Method of cleaning drinks dispense systems

Abstract

 A method for cleaning a beverage dispensing system or beer line comprises a two stage process with a preliminary step of treating the system with a solution of conventional alkaline beer line cleaner, in order to remove contaminants and to expose raw biofilm to be treated. This is followed by a secondary treatment with a solution of chlorine dioxide. The chlorine dioxide solution, comprising between 50 and 1000 ppm of available chlorine dioxide, is generated in situ by mixing a solid acid, such as citric acid or isocyanuric acid with a solution of sodium chlorite.

Description

[0001] The present invention relates to the field of beverage dispense line cleaning. More particularly, but not exclusively, it relates to a method for removal of biofilm and other microscopic contaminants from beer lines.

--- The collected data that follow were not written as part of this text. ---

theorem keeps_setMem_writeBytes (s : State) (a : Nat) (bs : List Byte) :
    Keeps s (s.setMem (s.mem.writeBytes a bs)) (Part.isByteIn a bs.length) := by
  intro p
  cases p with
  | byte c =>
    by_cases hin : a ≤ c ∧ c < a + bs.length
    · exact .inl ⟨c - a, by omega, by rw [Nat.add_sub_cancel' hin.1]⟩
    · exact .inr (Memory.read_writeBytes_out s.mem a bs (by omega))
  | _ => exact .inr rfl

/-- Settles O8: the two bytes placed at the fetch address read back as the word. -/
theorem placedWordIsExecutedNext : Obligations.PlacedWordIsExecutedNext := by
  intro s w i hlegal hwf hdecode
  rw [State.withFetchWord, tableWord_toNat]
  obtain ⟨hpc, hparams, -⟩ := placeWord_pc_mem_params s w
  have hword := wordAtPc_placeWord hlegal hwf w
  refine ⟨?runs, fun hrun hin => ?frame⟩
  case runs =>
    rw [coreStep_of_inside (placeWord_fault s w) (by rw [hpc, hparams]; exact fetchPlace_inside hlegal), hword,
      runWord_of_ok hdecode]
  case frame =>
    have hplace := fetchPlace_of_inside hin
    refine ⟨hpc.trans hplace, ?_⟩
    rw [placeWord, if_neg (by simp [hrun]), hplace]
    exact keeps_setMem_writeBytes s s.pc.toNat (bytesOfWord w)

/-! ### A finished program -/

/-- The self-jump at `PC` (R204, decision D29). -/
theorem finished_iff {s : State} : s.finished = true ↔
    s.fault = false ∧ s.pc.toNat + 2 ≤ s.params.memSize ∧
      ∃ nnn, decodeWord (wordAtPc s) = .ok (.jp nnn) ∧ zext16 nnn = s.pc := by
  unfold State.finished wordAtPc
  rw [← firstOutOfRange_eq_none (size := s.params.memSize)]
  split <;> simp_all [and_assoc]

theorem finished_congr {s t : State} (hfault : t.fault = s.fault) (hpc : t.pc = s.pc) (hmem : t.mem = s.mem)
    (hparams : t.params = s.params) : t.finished = s.finished := by
  unfold State.finished
  rw [hfault, hpc, hmem, hparams]

/-- Settles O48: the step runs the jump, which writes the `PC` that is there. -/
theorem selfJumpStaysFinished : Obligations.SelfJumpStaysFinished := by
  intro s h
  obtain ⟨hrun, hpc, nnn, hdecode, htarget⟩ := finished_iff.1 h
  refine ⟨(s.fetched (wordAtPc s)).setPc (zext16 nnn), ?runs, ?finished, htarget, ?frame⟩
  case runs => rw [coreStep_of_inside hrun hpc, runWord_of_ok hdecode, exec_jp]
  case finished =>
    rw [finished_congr (s := s) (by simp) (by simpa using htarget) (by simp) (by simp), h]
  case frame => exact keeps_setPc_of_keeps _ (keeps_fetched s _)

/-! ### Steps whose gap holds no `Reset` -/

/-- The state that a gap without a `Reset` leaves. -/
def gapEnd (c : State) (n : Nat) (keys : BitVec 16) (rnd : Byte) (rest : List Gap) : State :=
  (((ticks n c).setScript rest).setInputs keys rnd).setDraws (c.draws + 1)

/-- The inversion of a step whose gap holds no `Reset`: the event Step, then a count-down and the next inputs. -/
theorem step_of_noReset {s c : State} (hgap : s.NoResetNext) (h : coreStep s = .next c) :
    ∃ n keys rnd rest, step s = .next (gapEnd c n keys rnd rest) := by
  have hscript := (coreStep_sameInputs h).script
  obtain ⟨n, keys, rnd, rest, hpass⟩ := passGap_noReset (s := c) fun g rest hg => hgap g rest (hscript ▸ hg)
  exact ⟨n, keys, rnd, rest, by rw [step_eq, h, andThen_of_next, hpass, gapEnd]⟩
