-- ==== Sys2Proof/Machine/Body.lean ====
section
/-! DEFINITION. The body codec: `ENC`, `DSYM`, `DEC` (`44_body.md` R181 to R185). -/

namespace Sys2Proof.Machine

/-- Emit the code of symbol `v`, or raise `MissingCode` (R181). -/
def encodeSymbol (v : Nat) (s : State) : Exec Word64 :=
  if (s.codeAt v).valid then .ok 0 (s.outBits (s.codeAt v).bits)
  else .raised .missingCode (BitVec.ofNat 64 v) s

/-- The loop of `ENC` (R181): one byte a turn until `EOS`. The first argument bounds the turns: a loop over `n` bits ends
within `n / 8 + 1`. -/
def encodeLoop : Nat → State → Exec Word64
  | 0, s => .ok 0 s
  | fuel + 1, s =>
    match s.inRead 8 with
    | (none, s) => .ok 0 s
    | (some v, s) =>
      match encodeSymbol v.toNat s with
      | .ok _ s => encodeLoop fuel s
      | .raised c info s => .raised c info s
      | .stuck f => .stuck f

/-- The body of `ENC` (R181): rewind, the bytes of IN, then the sentinel. -/
def encodeBody (s : State) : Exec Word64 :=
  match encodeLoop (s.inBits.length / 8 + 1) s.inRewind with
  | .ok _ s => encodeSymbol Config.sent s
  | .raised c info s => .raised c info s
  | .stuck f => .stuck f

/-- `ENC` (R181). -/
def execEnc (s : State) : StepResult :=
  unlessInError s (withPrecondition s.codeOk .enc s (encodeBody s).finish)

/-- The child one walker transition moves to (R182). -/
def Node.child (n : Node) (b : BitVec 1) : Idx := if b = 0#1 then n.left else n.right

/-- The walk of R183 from `CUR` to a leaf, whose symbol it answers: one bit a transition. The first argument bounds the
transitions: each consumes a bit, so one more than the bits of IN is enough. -/
def walkToLeaf : Nat → State → Exec Sym
  | 0, s => .raised .truncatedBody (s.cur.setWidth 64) s
  | fuel + 1, s =>
    match s.inRead 1 with
    | (none, s) => .raised .truncatedBody (s.cur.setWidth 64) s
    | (some b, s) =>
      match s.nodeAt s.cur with
      | none => .stuck .brokenArena
      | some n =>
        match s.nodeAt (n.child b) with
        | none => .stuck .brokenArena
        | some m =>
          match m.kind with
          | .leaf => .ok m.sym { s with cur := n.child b }
          | .int => walkToLeaf fuel { s with cur := n.child b }

/-- The body of `DSYM` from `CUR <- ROOT` on (R183): halt at the sentinel's leaf, else emit the byte and go back to the
root. -/
def decodeOne (s : State) : Exec Sym :=
  match walkToLeaf (s.inBits.length + 1) { s with cur := s.root } with
  | .ok sym s =>
    if sym = 256#9 then .ok sym { s with done := true }
    else .ok sym { s.outWrite (sym.setWidth 8) with cur := s.root }
  | .raised c info s => .raised c info s
  | .stuck f => .stuck f

/-- The body of `DSYM` with its response (R183). -/
def decodeSymbol (s : State) : Exec Word64 :=
  match decodeOne s with
  | .ok sym s => .ok (symbolRecord sym) s
  | .raised c info s => .raised c info s
  | .stuck f => .stuck f

/-- `DSYM` (R183). -/
def execDsym (s : State) : StepResult :=
  unlessInError s (withPrecondition s.mayDecode .dsym s (decodeSymbol s).finish)

/-- The loop of `DEC` (R185): the body of `DSYM` until `DONE` = 1. Each turn consumes a bit, so one more than the bits of IN
bounds the turns. -/
def decodeLoop : Nat → State → Exec Word64
  | 0, s => .raised .truncatedBody (s.cur.setWidth 64) s
  | fuel + 1, s =>
    match decodeOne s with
    | .ok _ s => if s.done then .ok 0 s else decodeLoop fuel s
    | .raised c info s => .raised c info s
    | .stuck f => .stuck f

/-- `DEC` (R185). -/
def execDec (s : State) : StepResult :=
  unlessInError s (withPrecondition s.mayDecode .dec s (decodeLoop (s.inBits.length + 1) s).finish)

end Sys2Proof.Machine
end

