-- ==== Sys2Proof/Machine/Control.lean ====
section
/-! DEFINITION. The control family: `CLR`, `FLS`, `RDS` (`45_control.md` R200 to R202). -/

namespace Sys2Proof.Machine

/-- `CLR` (R200): never refused, never faults. -/
def execClr (s : State) : StepResult := .next (s.clearBlock.respond 0)

/-- `FLS` (R201). -/
def execFls (s : State) : StepResult := unlessInError s (.next (s.outFlush.respond 0))

/-- `RDS idx` (R202): a read command. -/
def execRds (idx : Idx) (s : State) : StepResult :=
  withOperand (csrInRange idx) (.rds idx) s (.next (s.respond (s.csr idx.toNat)))

end Sys2Proof.Machine
end

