-- ==== Sys2Proof/Machine/Header.lean ====
section
/-! DEFINITION. The magic and the header codec: `MGW`, `MGR`, `HDW`, `HDR` (`43_header.md` R160 to R169). -/

namespace Sys2Proof.Machine

/-- `MGW` (R160). -/
def execMgw (s : State) : StepResult := unlessInError s (.next ((s.outWrite s.magic).respond 0))

/-- The body of `MGR` (R161). -/
def checkMagic (s : State) : Exec Word64 :=
  match s.inRead 32 with
  | (none, s) => .raised .badMagic 0x100000000#64 s
  | (some v, s) => if v = s.magic then .ok 0 s else .raised .badMagic (v.setWidth 64) s

/-- `MGR` (R161). -/
def execMgr (s : State) : StepResult := unlessInError s (checkMagic s).finish

/-- `Emit` (R163) on the tree below a node. -/
def emitTree : CodeTree → State → State
  | .leaf sym _, s => (s.outWrite 1#1).outWrite sym
  | .node l r _, s => emitTree r (emitTree l (s.outWrite 0#1))

/-- `HDW` (R163). -/
def execHdw (s : State) : StepResult :=
  unlessInError s (withPrecondition s.hasTree .hdw s
    (match s.tree with
     | none => .fault .brokenArena
     | some t => .next ((emitTree t s).respond 0)))

/-- `ReadNode` (R168), a leaf's 9-bit field read after its tag bit. -/
def readLeaf (i : Idx) (s : State) : Exec Idx :=
  match s.inRead 9 with
  | (none, s) => .raised .truncatedHeader (s.nn.setWidth 64) s
  | (some v, s) =>
    if v.toNat > 256 then .raised .badSymbol (v.setWidth 64) s
    else .ok i (s.setNode i (Node.mkLeaf v 0))

/-- `ReadNode` (R168). Every nested call has allocated one node more, so the capacity check (R169) ends the recursion at the
latest 514 calls deep, which is what the first argument starts from. -/
def readNode : Nat → State → Exec Idx
  | 0, s => .raised .treeOverflow 513 s
  | depth + 1, s =>
    match s.inRead 1 with
    | (none, s) => .raised .truncatedHeader (s.nn.setWidth 64) s
    | (some b, s) =>
      if s.nodes.length = Config.nnode then .raised .treeOverflow 513 s
      else if b = 0#1 then
        match readNode depth (s.allocNode (Node.mkInt Config.nil Config.nil 0)) with
        | .ok l t =>
          match readNode depth (t.setLeft s.nn l) with
          | .ok r t => .ok s.nn (t.setRight s.nn r)
          | .raised c info t => .raised c info t
          | .stuck f => .stuck f
        | .raised c info t => .raised c info t
        | .stuck f => .stuck f
      else readLeaf s.nn (s.allocNode (Node.mkInt Config.nil Config.nil 0))

/-- The root check and the end of `HDR` (R167, R168). -/
def acceptRoot (r : Idx) (s : State) : Exec Word64 :=
  match s.nodeAt r with
  | none => .stuck .brokenArena
  | some n =>
    match n.kind with
    | .leaf => .raised .degenerateTree (n.sym.setWidth 64) s.dropArena
    | .int => .ok 0 { s with root := r }

/-- The body of `HDR` (R168): on any fault the partial tree is discarded, `NN <- 0`. -/
def readHeader (s : State) : Exec Word64 :=
  match readNode 514 s.discardTree with
  | .ok r s => acceptRoot r s
  | .raised c info s => .raised c info s.dropArena
  | .stuck f => .stuck f

/-- `HDR` (R168). -/
def execHdr (s : State) : StepResult := unlessInError s (readHeader s).finish

end Sys2Proof.Machine
end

[0002] In licensed premises, each dispensing tap is usually served by a system of tubing and valves, leading from a keg or other storage vessel kept in a cellar, or equivalent, to the dispensing tap on a bar counter. Such lines are used for many products, both alcoholic and non-alcoholic, but they may be known by the general name of "beer lines".

[0003] It is a perennial problem to keep the beer lines clear of contamination, both for health reasons and to avoid tainting the taste of the beverage. This may take the form of bacterial contamination and/or yeast growth, which can normally be kept at bay with regular use of beer line cleaners, such as those based on mixtures of alkali metal hydroxides and hypochlorites. These both clean and disinfect the beer lines. However, such beer line cleaners are less effective against biofilm.

[0004] Biofilm is a generic term for a layer of contamination which can build up on the interior wall of a beer line. The exact composition can vary, but biofilm generally comprises a matrix of long-chain polysaccharide molecules, which adhere strongly to the wall of the beer line, and can entrap or bond to other contaminants. Bacteria and other biological cells can easily be incorporated into biofilm, anchoring them firmly and, to a great extent, protecting them from the action of conventional beer line cleaners.

[0005] Biofilm is very tenacious and resistant to conventional cleaners and may require steeping in conventional beer line cleaner for many hours to penetrate and break down the film. Any unremoved biofilm not only acts as a source of re-infection of the line, but may also subsequently come free and enter the beverage being dispensed. The particulate thus produced can lead to an unsightly haze in beer or other beverage pulled through the beer line, and can even be large enough to be seen by the naked eye (so-called "floaters").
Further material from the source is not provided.